Landon Knack was called up from Triple-A on the final day of the regular season and filled that role with aplomb on Sunday. He followed Clayton Kershaw’s final regular season start by getting the final 11
outs in a win over Seattle.
Knack ended his own season on a high note, with arguably his best major league game of the season, retiring 11 of his 13 batters faced. He allowed a run and struck out seven, earning a save with his 3 2/3 innings.
On Sunday in addition to Knack, Jordan Wicks of the Cubs got a three-inning save of his own. That made for 49 saves of at least three innings across the majors this season, as if the league was doing guerrilla marketing for a certain baseball podcast. Forty-nine long saves are the most in any major league season since 1999, and a big increase over recent years:
3+ inning saves in MLB
Sunday was one of six days this season with multiple saves lasting at least three innings, along with March 31 (Colin Rea, Brant Hurter), April 20 (Randy Wynne, Tyler Alexander), May 7 (Matt Sauer, Taijuan Walker), July 4 (Jack Perkins, Jason Alexander), and August 23 (Ben Brown, Jake Woodford).
Since saves became an official MLB statistic in 1969, there have only been 14 saves of at least five innings. This year had two of them, by Janson Junk for the Marlins on May 24 and by Alan Rangel for the Phillies on June 27. There had only been two saves that long in the previous 31 years. The only other year with two saves of at least five innings was 1970, including one by Dodgers rookie Charlie Hough.
Four of the 49 saves of at least three innings in 2025 were by Dodgers pitchers:
April 27: Yoendrys Gómez, 3 scoreless innings in a 9-2 win over the Pirates. Gómez pitched for three teams (Yankees, Dodgers, White Sox) this season.
May 7: Matt Sauer, 4 innings, one unearned run allowed in 10-1 win in Miami. His first major league save, one week after earning his first major league win, also against the Marlins.
August 1: Justin Wrobleski, 3 scoreless innings in 5-0 win over the Rays. His second straight year with a save of at least three innings.
September 28: Landon Knack, 3 2/3 innings, one run allowed in 6-1 win in Seattle. His second straight year with a save of at least three innings.
Knack’s save on Sunday was the Dodgers’ first save of exactly 3 2/3 innings since Matt Young on July 5, 1987. Very coincidentally, Young was milling around in the Dodger Stadium press box with Orel Hershiser watching Clayton Kershaw’s final home start on September 19. In that 1987 game against the Pirates, it was Hershiser who started and allowed only one single in five scoreless innings, facing the minimum 15 batters.

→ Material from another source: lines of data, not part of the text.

theorem witness_TimebaseAndClocks :
    (∃ (d : Int) (s : State), s.timed = true ∧ s.tb.calibrated = true ∧ s.sourcePresent = true ∧ s.asleepNow = false ∧
      s.tb.source ≠ 2 ∧ -20000 ≤ d ∧ d ≤ 20000) ∧
    (∃ (d : Int) (s : State), s.timed = true ∧ s.tb.calibrated = true ∧ s.sourcePresent = true ∧ s.asleepNow = false ∧
      s.tb.source ≠ 2 ∧ (d < -20000 ∨ 20000 < d)) ∧
    (∃ (s : State), s.timed = true ∧ s.tb.calibrated = true ∧ s.asleepNow = false ∧ s.tb.source = 2) ∧
    (∃ (s : State), s.timed = true ∧ s.tb.calibrated = false ∧ s.tb.source ≠ 2) ∧
    (∃ (s : State), s.timed = true ∧ s.tb.calibrated = false ∧ s.tb.source = 2) ∧
    (∃ (s : State), s.timed = true ∧ s.tb.good = false ∧ s.asleepNow = false ∧ s.tb.source ≠ 2 ∧
      s.tb.lostAt + 2 ^ 14 ≤ s.now) ∧
    (∃ (v : DWord) (s : State), s.timed = true ∧ s.tb.source = 1 ∧ s.tb.good = true ∧ s.tb.count ≤ v.toNat) ∧
    (∃ (v : DWord) (s : State), s.timed = true ∧ s.tb.source = 1 ∧ s.tb.good = true ∧ v.toNat < s.tb.count) ∧
    (∃ (s : State), s.timed = false) ∧
    (∃ (s : State), s.pins.fabOk = false) ∧
    (∃ (s : State), s.pins.mbOk = false) ∧
    (∃ (n : Fin 1024) (s : State), tget (fun _ => false) s.pins.nibOk n.val = false) ∧
    (∃ (s : State), s.pins.tbRefOk = false) ∧
    (∃ (s : State), s.pins.ptsGood = false) ∧
    (∃ (s : State), s.pins.fabOk = true) ∧
    (∃ (s : State), s.pins.mbOk = true) ∧
    (∃ (s : State), s.pins.tbRefOk = true) ∧
    (∃ (s : State), s.pins.ptsGood = true) ∧
    (∃ (b : Boundary) (s : State), s.released b = true ∧ b ∉ s.pins.absent ∧ s.absentDue b = true) ∧
    (∃ (b : Boundary) (s : State), (s.released b = false ∨ b ∈ s.pins.absent ∨ s.absentDue b = false)) :=
  ⟨⟨-20000, { on with tb := { calibrated := true, source := 0 } }, by decide +kernel⟩,
   ⟨40000, { on with tb := { calibrated := true, source := 0 } }, by decide +kernel⟩,
   ⟨{ on with tb := { calibrated := true, source := 2 } }, by decide +kernel⟩,
   ⟨on, by decide +kernel⟩,
   ⟨{ on with tb := { source := 2 } }, by decide +kernel⟩,
   ⟨{ on with tb := { calibrated := true, lostAt := 20000 } }, by decide +kernel⟩,
   ⟨50000, { on with tb := { on.tb with source := 1 } }, by decide +kernel⟩,
   ⟨49999, { on with tb := { on.tb with source := 1 } }, by decide +kernel⟩,
   ⟨State.reset, by decide +kernel⟩,
   ⟨{ on with pins := { on.pins with fabOk := false } }, by decide +kernel⟩,
   ⟨{ on with pins := { on.pins with mbOk := false } }, by decide +kernel⟩,
   ⟨5, on, by decide +kernel⟩,
   ⟨{ on with pins := { on.pins with tbRefOk := false } }, by decide +kernel⟩,
   ⟨{ on with bus := { outstanding := [(3, ⟨0, 4⟩)] } }, by decide +kernel⟩,
   ⟨{ on with bus := { outstanding := [(3, ⟨0, 4⟩)] } }, by decide +kernel⟩,
   ⟨{ on with bus := { outstanding := [(3, ⟨0, 4⟩)] } }, by decide +kernel⟩,
   ⟨{ on with bus := { outstanding := [(3, ⟨0, 4⟩)] } }, by decide +kernel⟩,
   ⟨{ on with pins := { on.pins with ptsGood := true }, tb := { on.tb with source := 1 } }, by decide +kernel⟩,
   ⟨.nib 1, on, by decide +kernel⟩,
   ⟨.fab, State.reset, by decide +kernel⟩⟩

theorem witness_LineEdgesAndHandoff :
    (∃ (k : Fin 2048) (high : Bool) (s : State), (s.line k.val).input ≠ high ∧ s.rst.cold = [] ∧
      (s.line k.val).latch = false ∧ (s.onLine k.val fun l => { l with input := high }).qualifies k.val = true) ∧
    (∃ (k : Fin 2048) (high : Bool) (s : State), (s.line k.val).input ≠ high ∧ s.rst.cold = [] ∧
      (s.onLine k.val fun l => { l with input := high }).qualifies k.val = false) ∧
    (∃ (k : Fin 2048) (high : Bool) (s : State), (s.line k.val).input ≠ high ∧ s.rst.cold = [] ∧
      (s.line k.val).latch = true ∧ s.lineLevelOnly k.val = false ∧
      (s.onLine k.val fun l => { l with input := high }).qualifies k.val = true) ∧
    (∃ (k : Fin 2048) (high : Bool) (s : State), (s.line k.val).input = high) ∧
    (∃ (k : Fin 2048) (s : State), s.intakeOn = true ∧ (s.line k.val).latch = true ∧ s.bankFull k.val = false ∧
      s.lineTurn k.val = true ∧ s.lineLevelOnly k.val = false ∧ (s.source k.val).st = .inactive ∧
      (s.source k.val).place = .unplaced ∧ (s.source k.val).enabled = true ∧
      (s.ctx (s.source k.val).inst).serving = true) ∧
    (∃ (k : Fin 2048) (s : State), s.intakeOn = true ∧ (s.line k.val).latch = true ∧ s.bankFull k.val = false ∧
      s.lineTurn k.val = true ∧ s.lineLevelOnly k.val = true ∧ (s.source k.val).st = .inactive ∧
      (s.source k.val).place = .unplaced ∧ s.lineActive k.val ≠ s.seenLevel k.val) ∧
    (∃ (k : Fin 2048) (s : State), (s.intakeOn = false ∨ (s.line k.val).latch = false ∨ s.bankFull k.val = true ∨ s.lineTurn k.val = false)) :=
  ⟨⟨5, true, { on with cfg := { lineCfg := [(5, { sense := 1 })] } }, by decide +kernel⟩,
   ⟨5, false, { on with cfg := { lineCfg := [(5, { sense := 1 })] }, lines := [(5, { input := true })] },
     by decide +kernel⟩,
   ⟨5, true, { on with cfg := { lineCfg := [(5, { sense := 2 })] }, lines := [(5, { latch := true })] },
     by decide +kernel⟩,
   ⟨5, false, on, by decide +kernel⟩,
   ⟨5, { (on.putSource 5 src5) with cfg := { lineCfg := [(5, { sense := 1 })] }, lines := [(5, { input := true, latch := true })] },
     by decide +kernel⟩,
   ⟨5, { (on.putSource 5 src5) with lines := [(5, { input := true, latch := true })] }, by decide +kernel⟩,
   ⟨5, on, by decide +kernel⟩⟩

theorem witness_WakeLinesAndSwitchItems :
    (∃ (s : State), s.rst.cold = []) ∧
    (∃ (s : State), s.rst.cold ≠ []) ∧
    (∃ (id : Fin 512) (s : State), s.channelOpen = true ∧ s.isHeld 2 = false ∧ s.mode.mode ≠ .park ∧ s.pwr.rung = 0 ∧
      s.bankFull (0x800 + id.val) = false ∧ (s.source (0x800 + id.val)).st = .inactive ∧
      (s.source (0x800 + id.val)).place = .unplaced ∧ (s.source (0x800 + id.val)).enabled = true ∧
      (s.ctx (s.source (0x800 + id.val)).inst).serving = true) ∧
    (∃ (id : Fin 512) (s : State), s.channelOpen = true ∧ s.isHeld 2 = false ∧ s.mode.mode ≠ .park ∧ s.pwr.rung = 0 ∧
      s.bankFull (0x800 + id.val) = false ∧ (s.source (0x800 + id.val)).st = .inactive ∧
      (s.source (0x800 + id.val)).place = .unplaced ∧ (s.source (0x800 + id.val)).level = false) ∧
    (∃ (id : Fin 512) (s : State), s.channelOpen = true ∧ s.isHeld 2 = false ∧ s.mode.mode ≠ .park ∧ s.pwr.rung = 0 ∧
      s.bankFull (0x800 + id.val) = false ∧ (s.source (0x800 + id.val)).st = .inactive ∧
      (s.source (0x800 + id.val)).place = .unplaced ∧ (s.source (0x800 + id.val)).level = true) ∧
    (∃ (id : Fin 512) (s : State) (kind : Fin 4), s.channelOpen = true ∧ s.isHeld 2 = false ∧ s.mode.mode ≠ .park ∧
      s.pwr.rung = 0 ∧ s.bankFull (0x800 + id.val) = false ∧ (s.source (0x800 + id.val)).st = .inactive ∧
      (s.source (0x800 + id.val)).place = .unplaced ∧ (kind = 1 ∧ (s.source (0x800 + id.val)).level = true ∨ kind = 2 ∧
      (s.source (0x800 + id.val)).level = false)) ∧
    (∃ (s : State), s.channelOpen = true ∧ s.isHeld 2 = false ∧ s.mode.mode ≠ .park ∧ s.pwr.rung = 0) ∧
    (∃ (s : State), (s.channelOpen = false ∨ s.isHeld 2 = true)) ∧
    (∃ (s : State), s.mode.mode = .park ∧ s.pwr.rung = 4 ∧ s.pins.fabOk = true) ∧
    (∃ (s : State), (s.mode.mode ≠ .park ∨ s.pwr.rung ≠ 4 ∨ s.pins.fabOk = false) ∧
      (s.pwr.parking = false ∨ s.pwr.parkRung ≠ 4 ∨ s.pins.fabOk = false)) ∧
    (∃ (s : State), s.mode.mode ≠ .park ∧ s.pwr.parking = true ∧ s.pwr.parkRung = 4 ∧ s.pins.fabOk = true ∧
      s.pwr.wakeDue = none) :=
  ⟨⟨on, by decide +kernel⟩,
   ⟨State.reset, by decide +kernel⟩,
   ⟨3, on.putSource 0x803 src5, by decide +kernel⟩,
   ⟨3, on, by decide +kernel⟩,
   ⟨3, on.putSource 0x803 { src5 with level := true }, by decide +kernel⟩,
   ⟨3, on.putSource 0x803 src5, 2, by decide +kernel⟩,
   ⟨on, by decide +kernel⟩,
   ⟨State.reset, by decide +kernel⟩,
   ⟨{ on with mode := { mode := .park }, pwr := { rung := 4 } }, by decide +kernel⟩,
   ⟨{ on with bus := { outstanding := [(3, ⟨0, 4⟩)] } }, by decide +kernel⟩,
   ⟨{ on with pwr := { on.pwr with parking := true, parkRung := 4 }, mode := { mode := .quiesce } }, by decide +kernel⟩⟩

But a stiff lower back ended Hershiser’s day early. By the time Alejandro Peña entered in relief, the Dodgers were up 6-0. But he walked four of his five batters faced, forcing in a run, and Tommy Lasorda turned to the left-hander Young, who was acquired from the Mariners the previous December.
Young got a double play to escape further damage in the sixth, stranded his own bases-loaded jam in the seventh, and was mostly unscathed the rest of the way for his seventh save of the season.
Hershiser quipped after the game to Terry Johnson of the San Pedro News-Pilot, “Matt Young told me to quit pitching so many complete games (he has six) because he wasn’t getting any save opportunities.”
Young was in a similarly jovial mood after the win.
“I haven’t pitched that long since I became a short-relief man for this team,” Young told Nick Leyva of the San Bernardino County Sun. “I jokingly asked Orel the other day when he was going to give me a chance to pick up a save. Today I asked him: ‘I liked this save opportunity, but don’t you think 3 2/3 innings is a bit much?‘”
Eleven outs as a save is a notable number in Dodgers lore, as that’s how long Steve Howe pitched to close out a championship-clinching win in Game 6 of the 1981 World Series. To date, that remains the only Dodgers save of at least three innings in the postseason. There have only been 19 MLB saves of at least three innings in the postseason at all since 1969, when saves became an official stat.
This year the Dodgers head into the postseason with a starting rotation so deep that the overflow of stretched-out arms will shift into a relief role this October. That means Emmet Sheehan and Clayton Kershaw, plus possibly even Roki Sasaki and Justin Wrobleski as potential candidates for a three-inning save this postseason. Is it likely? Maybe not, but a man can dream.